Artist Marie Tussaud learned to make wax figures from her physician uncle and created her first likenesses, of Voltaire and Benjamin Franklin in Paris in 1777. She was arrested and nearly guillotined in the French Revolution before being released and commissioned to make “death masks” of some who were beheaded including Louis XIV and Marie Antoinette before moving to London and creating Madame Tussaud’s Wax Museum for her likenesses of famous people, mostly European royalty and military figures. She died in 1850, but the museum became and still is one of London’s most popular tourist attractions, and today in 1964 popular music personalities were included for the first time with the unveiling of wax likenesses of The Beatles.
Inspired by Scandinavians and Dutch folks doing it already, Irish music-manager and businessman Ronan O’Rahilly began broadcasting a “pirate” radio station he named for John F. Kennedy’s daughter Caroline today in 1964 from a ship anchored in the English Channel. British major labels EMI, Decca, Pye, and Phillips had a complete lock on music played on the BBC, and O’Rahilly had been unable to get his artist Georgie Fame on the air. Radio Caroline would be immensely popular, and inspire the 2009 British comedy film The Boat That Rocked (the title was changed to Pirate Radio for the U.S. market).

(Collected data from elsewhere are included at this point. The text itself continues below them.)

-- ==== Sys2Proof/Certificates/Slice0/Obligations.lean ====
section
/-! DEFINITION. The statements for the provers. A clause that rests on one of the spec's own decisions (92_eei_decisions.md
D<n>) or on the model's choice says so in its docstring. -/

open Sys2Proof Sys2Proof.Machine

/-! ### Encoding (spec/30_encoding.md) -/

/-- Decode and encode agree: the canonical cell of every instruction, with every mode in every position, decodes to it.
The opcode numbers 5 to 8 are the spec's decision D7. -/
def Obligations.DecodeOfEncodeIsTheInstruction : Prop := ∀ i : Instr, decode (encode i) = .ok i

/-- A cell decodes to an instruction exactly when it is not negative and its five low decimal digits are the
instruction's canonical cell: no digit of the encoding is dropped, and the digits above are ignored (R58, decision D5). -/
def Obligations.DecodesExactlyItsCells : Prop :=
  ∀ (v : Word) (i : Instr), decode v = .ok i ↔ 0 ≤ v.toInt ∧ v.toNat % 100000 = (encode i).toNat

/-- Which cells are illegal, and with which error (R59; decisions D3, D4, D6): negative or an unknown remainder gives
UnknownOpcode; a legal opcode with a digit 3 to 9 in any of the three mode positions gives UnknownMode. -/
def Obligations.IllegalCellsAndTheirErrors : Prop :=
  ∀ v : Word,
    (decode v = .error .unknownOpcode ↔
      v.toInt < 0 ∨ ¬ (v.toNat % 100 ∈ [1, 2, 3, 4, 5, 6, 7, 8, 9, 99])) ∧
    (decode v = .error .unknownMode ↔
      0 ≤ v.toInt ∧ v.toNat % 100 ∈ [1, 2, 3, 4, 5, 6, 7, 8, 9, 99] ∧
        (2 < v.toNat / 100 % 10 ∨ 2 < v.toNat / 1000 % 10 ∨ 2 < v.toNat / 10000 % 10))

/-- The worked decodings the source gives (R62). -/
def Obligations.WorkedDecodings : Prop :=
  decode 1002 = .ok (.mul .pointer .value .pointer) ∧
  decode 109 = .ok (.adjustRelativeBase .value .pointer .pointer) ∧
  decode 99 = .ok (.endOp .pointer .pointer .pointer) ∧
  decode 1099 = .ok (.endOp .pointer .value .pointer) ∧
  decode 11199 = .ok (.endOp .value .value .value)

/-- The ten opcode numbers and lengths (R53, R55): the cell `OP` alone decodes to the operation in Pointer modes, and the
operation's length is that of the table. Numbers 5 to 8 are decision D7. -/
def Obligations.OpcodeNumbersAndLengths : Prop :=
  ∀ p, p = Mode.pointer →
    (decode 99 = .ok (.endOp p p p) ∧ (Instr.endOp p p p).length = 1) ∧
    (decode 1 = .ok (.add p p p) ∧ (Instr.add p p p).length = 4) ∧
    (decode 2 = .ok (.mul p p p) ∧ (Instr.mul p p p).length = 4) ∧
    (decode 3 = .ok (.input p p p) ∧ (Instr.input p p p).length = 2) ∧
    (decode 4 = .ok (.output p p p) ∧ (Instr.output p p p).length = 2) ∧
    (decode 5 = .ok (.jumpIfNotZero p p p) ∧ (Instr.jumpIfNotZero p p p).length = 3) ∧
    (decode 6 = .ok (.jumpIfZero p p p) ∧ (Instr.jumpIfZero p p p).length = 3) ∧
    (decode 7 = .ok (.lessThan p p p) ∧ (Instr.lessThan p p p).length = 4) ∧
    (decode 8 = .ok (.equalTo p p p) ∧ (Instr.equalTo p p p).length = 4) ∧
    (decode 9 = .ok (.adjustRelativeBase p p p) ∧ (Instr.adjustRelativeBase p p p).length = 2)

/-! ### Words and memory (spec/00_scope.md R6, R7; spec/20_memory.md) -/

/-- `wrap64 z` is the unique Word congruent to `z` modulo 2^64 (R6, decision D1), and the checked sum and product give it,
or ArithOverflow exactly when OVF_TRAPS is set and the exact result is no Word (R7, decision D2). -/
def Obligations.ArithmeticWrapsOrTraps : Prop :=
  (∀ (z : Int) (w : Word), w = wrap64 z ↔ (2 ^ 64 : Int) ∣ w.toInt - z) ∧
  ∀ (x y : Word) (s : State) (op : Word → Word → State → Result Word) (z : Int),
    (op = add64 ∧ z = x.toInt + y.toInt) ∨ (op = mul64 ∧ z = x.toInt * y.toInt) →
    (s.config.ovfTraps = true ∧ (z < -2 ^ 63 ∨ 2 ^ 63 ≤ z) → op x y s = .raise ⟨.arithOverflow, none, none⟩ s) ∧
    (¬ (s.config.ovfTraps = true ∧ (z < -2 ^ 63 ∨ 2 ^ 63 ≤ z)) → op x y s = .ok (wrap64 z) s)

/-- MemRead (R32): a negative address raises AddressError, an address at or above a finite MEM_CAP raises CapacityError,
any other address gives its cell and grows `mem_len` to one past it; a cell the growth created reads as 0. -/
def Obligations.MemReadFollowsItsRule : Prop :=
  ∀ (a : Word) (s : State),
    (a.toInt < 0 → memRead a s = .raise ⟨.addressError, some a, none⟩ s) ∧
    (∀ cap, 0 ≤ a.toInt → s.config.memCap = some cap → cap ≤ a.toNat →
      memRead a s = .raise ⟨.capacityError, some a, none⟩ s) ∧
    (0 ≤ a.toInt → (∀ cap, s.config.memCap = some cap → a.toNat < cap) →
      memRead a s = .ok (s.mem.read a.toNat) { s with memLen := max s.memLen (a.toNat + 1) } ∧
        (Inv s → s.memLen ≤ a.toNat → s.mem.read a.toNat = 0))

The Beatles were at Abbey Road studios today in 1967 working on their Sgt. Pepper album. John Lennon recorded his lead vocal for a song he’d written after seeing a TV commercial for breakfast cereal, Good Morning, Good Morning. Paul McCartney overdubbed a guitar lead,and then they set about adding animal sound effects to the end, which was Lennon’s idea, and he wanted them arranged so that each subsequent animal would be capable of eating, or at least scaring the crap out of, the preceding one.
Led Zeppelin released their 5th studio album Houses of the Holy today in 1973. Most of it was recorded at a country estate owned by Mick Jagger using The Rolling Stones mobile studio, and it was the first Zeppelin album comprised totally of original Led Zeppelin songs. The title refers not to churches, but the performance halls the band played in.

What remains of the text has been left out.